To circumvent the challenges of biochemically multiplexing the three tailed primer assays into a single RPA reaction, which can result in loss of sensitivity²⁰, we developed a custom PCR-tube insert that spatially separates the three tailed primer assays within the integrated NATflow cartridge (Fig. 4c) while maintaining compatibility with the elution mechanism of the cartridge. During the elution step, when the amplification chamber is twisted into the lateral flow cartridge, the plunger in the base of the lateral flow cartridge collapses the insert to deliver the products of each amplification reaction to the sample pad of the lateral flow strip. We validated that the insert could successfully deliver fluid from all three chambers to the sample pad of the lateral flow strip in the NATflow cartridge (Supplementary Fig. S8), and optimized heating parameters of the NATflow heating bay to achieve a reaction temperature of 39 °C within the insert (Supplementary Fig. S9).

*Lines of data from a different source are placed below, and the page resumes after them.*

-- ==== Sys2Proof/Machine/HostLink.lean ====
section
/-! DEFINITION. The host link (chapter 05): windows, doorbells, sync slots, the version handshake, submission queues,
completions and notifiers. -/

namespace Sys2Proof.Machine

/-! ### Counts (R93) -/

/-- Slots of a context's rings. -/
def State.queueSlots (s : State) (k : Nat) : Nat :=
  (s.layout.bind (fun l => l.ctxRec k)).elim 1 (fun r => fieldAt r 0xC 2)

/-- The modulus W of a context's counts (R93). -/
def State.queueW (s : State) (k : Nat) : Nat := 2 * s.queueSlots k * (2 ^ 31 / s.queueSlots k)

/-- The difference a − b of two counts modulo w. -/
def countDiff (w a b : Nat) : Nat := (a + w - b % w) % w

/-- True where count `n` lies before the limit `u`, by at most half of the counts. -/
def State.beforeLimit (s : State) (k : Nat) (u : Option Nat) (n : Nat) : Bool :=
  match u with
  | none => false
  | some u =>
    let d := countDiff (s.queueW k) u n
    decide (0 < d) && decide (2 * d ≤ s.queueW k)

/-- True for an invocation that a reset of the host port left without a completion record (R407): its count lies at or above
2^32, where no count of R93 does. -/
def Invocation.orphan (i : Invocation) : Bool := decide (2 ^ 32 ≤ i.sqIndex)

/-- Invocations of a context in flight: started, or completed and not published. -/
def State.inFlight (s : State) (k : Nat) : Nat := (s.invs.filter (fun i => i.ctx == k)).length

/-- True while a completion slot is free for one more invocation (R96). -/
def State.completionRoom (s : State) (k : Nat) : Bool :=
  decide (countDiff (s.queueW k) (s.queue k).cqTail (s.queue k).cqHead +
    (s.invs.filter (fun i => i.ctx == k && !i.orphan)).length < s.queueSlots k)

/-! ### Windows (R86) -/

/-- The physical base of the STAGING window (R86, R175): in HBM, or in recovery the SRAM of the Cache die (R388).
(log entry 27: DESIGN CHOICE in part) -/
def State.stagingBase (s : State) : Nat := if s.fld Fld.BOOT_STATUS_state = 3 then dieLocal 1 0 else 0x11FC000000

/-- Where a byte of BAR2 leads; none where the access faults. (log entry 27: DESIGN CHOICE in part) -/
def State.bar2Target (s : State) (acc : Access) (off : Nat) : Option Target :=
  let k := off / 0x40000000
  let x := off % 0x40000000
  if 64 ≤ k then none
  else if s.fld (Fld.HQ_WIN_CTRL_mode k) = 1 then
    match s.translate .host acc (s.fld (Fld.HQ_WIN_CTRL_ctx_id k)) (s.reg64 (Reg.HQ_WIN_BASE k) + x) with
    | .ok t => some t
    | .error _ => none
  else if s.fld (Fld.HQ_WIN_CTRL_mode k) = 2 then
    if x < 0x4000000 then some (.phys (s.stagingBase + x)) else none
  else none

/-- A byte of BAR2 read. -/
def State.bar2Byte (s : State) (off : Nat) : Option (BitVec 8) :=
  match s.bar2Target .read off with
  | none => none
  | some (.phys p) => some (s.byteAt p)
  | some (.flash a) => match s.flashRead a with | .ok b => some b | .error _ => none

/-- A read of BAR2; none where any byte faults. (log entry 27: DESIGN CHOICE in part) -/
def State.bar2Bytes (s : State) (off : Nat) : Nat → Option Bytes
  | 0 => some []
  | n + 1 =>
    match s.bar2Byte off, s.bar2Bytes (off + 1) n with
    | some b, some bs => some (b :: bs)
    | _, _ => none

/-- True where every byte of a BAR2 write is taken. (log entry 27: DESIGN CHOICE in part) -/
def State.bar2WriteOk (s : State) (off : Nat) : Nat → Bool
  | 0 => true
  | n + 1 =>
    (match s.bar2Target .transferWrite off with
      | none => false
      | some (.phys _) => true
      | some (.flash _) => s.flashWritable == 0) && s.bar2WriteOk (off + 1) n

/-- Bytes written through BAR2. (log entry 27: DESIGN CHOICE in part) -/
def State.bar2Put (s : State) (off : Nat) : Bytes → State
  | [] => s
  | b :: bs =>
    (match s.bar2Target .transferWrite off with
      | some (.phys p) => s.setByte p b
      | some (.flash a) => s.flashPut a b
      | none => s).bar2Put (off + 1) bs

/-- True where some byte of a BAR2 access lies in flash. (log entry 27: DESIGN CHOICE in part) -/
def State.bar2Flash (s : State) (acc : Access) (off len : Nat) : Bool :=
  (List.range len).any (fun i => match s.bar2Target acc (off + i) with | some (.flash _) => true | _ => false)

/-- True where some byte of a BAR2 read lies in a flash codeword that is uncorrectable (R194).
(log entry 27: DESIGN CHOICE in part) -/
def State.bar2Lost (s : State) (off len : Nat) : Bool :=
  (List.range len).any (fun i => match s.bar2Target .read (off + i) with
    | some (.flash a) => (match s.flashRead a with | .error e => e == 0x0401 | .ok _ => false)
    | _ => false)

Performance of integrated assays with extracted genomic DNA from HPV-positive cell lines

We evaluated performance of assays in the NATflow cartridge using extracted genomic DNA from HPV-positive cell lines at the previously determined LoDs (from Fig. 3) using inputs that contained one (singleplexed) or more (multiplexed) target HPV types. Results are shown in Fig. 5. Three of 24 cartridges had lateral flow strip failures where no test or control line signal formed; these cartridges were considered invalid and excluded from subsequent analysis. Of the tests with valid results, we found that sensitivity and specificity of the tailed primer assays were maintained with both single- and multi-plexed inputs in this integrated format. With 50 input copies of extracted SiHa DNA, the HPV16 tailed primer assay resulted in one of two replicates with signal generation above the positivity threshold with SiHa as a singleplexed input. When extracted SiHa DNA was multiplexed with other targets, all nine replicates correctly generated positivity at the 16 test line above the positivity threshold. Similarly, the HPV18 and HPV45 tailed primer assays also resulted in sensitive detection at the previously determined LoDs of 50 or 500 copies with extracted HeLa and MS751 DNA, respectively, in both singleplexed and multiplexed detection. All valid cartridges containing 50 input copies of extracted HeLa DNA and/or 500 copies of extracted MS751 DNA resulted in signal generation at the 18/45 test line above the positivity threshold. Moreover, we found that the tailed primer assays were also specific in this integrated multiplexed format, as signal above the positivity threshold was only seen at test lines when the corresponding target HPV genotype was present. There was a faint signal at the off-target HPV16 test line when MS751 (HPV45) DNA was amplified as a singleplexed input, but the signal is below the positivity threshold.

Figure 5

Integrated cartridge performance with custom PCR insert. (a) Reactions containing gDNA or extracted cellular DNA from SiHa (HPV16-positive), HeLa (HPV18-positive), and/or MS751 (HPV45-positive) cells at the indicated input concentrations were run in triplicate in the NATflow cartridges with the custom PCR insert. Highlighted images indicate invalid tests due to cartridge failures that were excluded from analysis. (b) Mean ± standard deviation of the signal generation at test lines, as determined by the AX-2X-S lateral flow reader of the replicates shown in (a). Circles represent individual replicates, and circles beneath the x-axis indicate expected 16 or 18/45 positivity. Signal above the positivity threshold (dashed line) is only seen at test lines when the target HPV genotype is present.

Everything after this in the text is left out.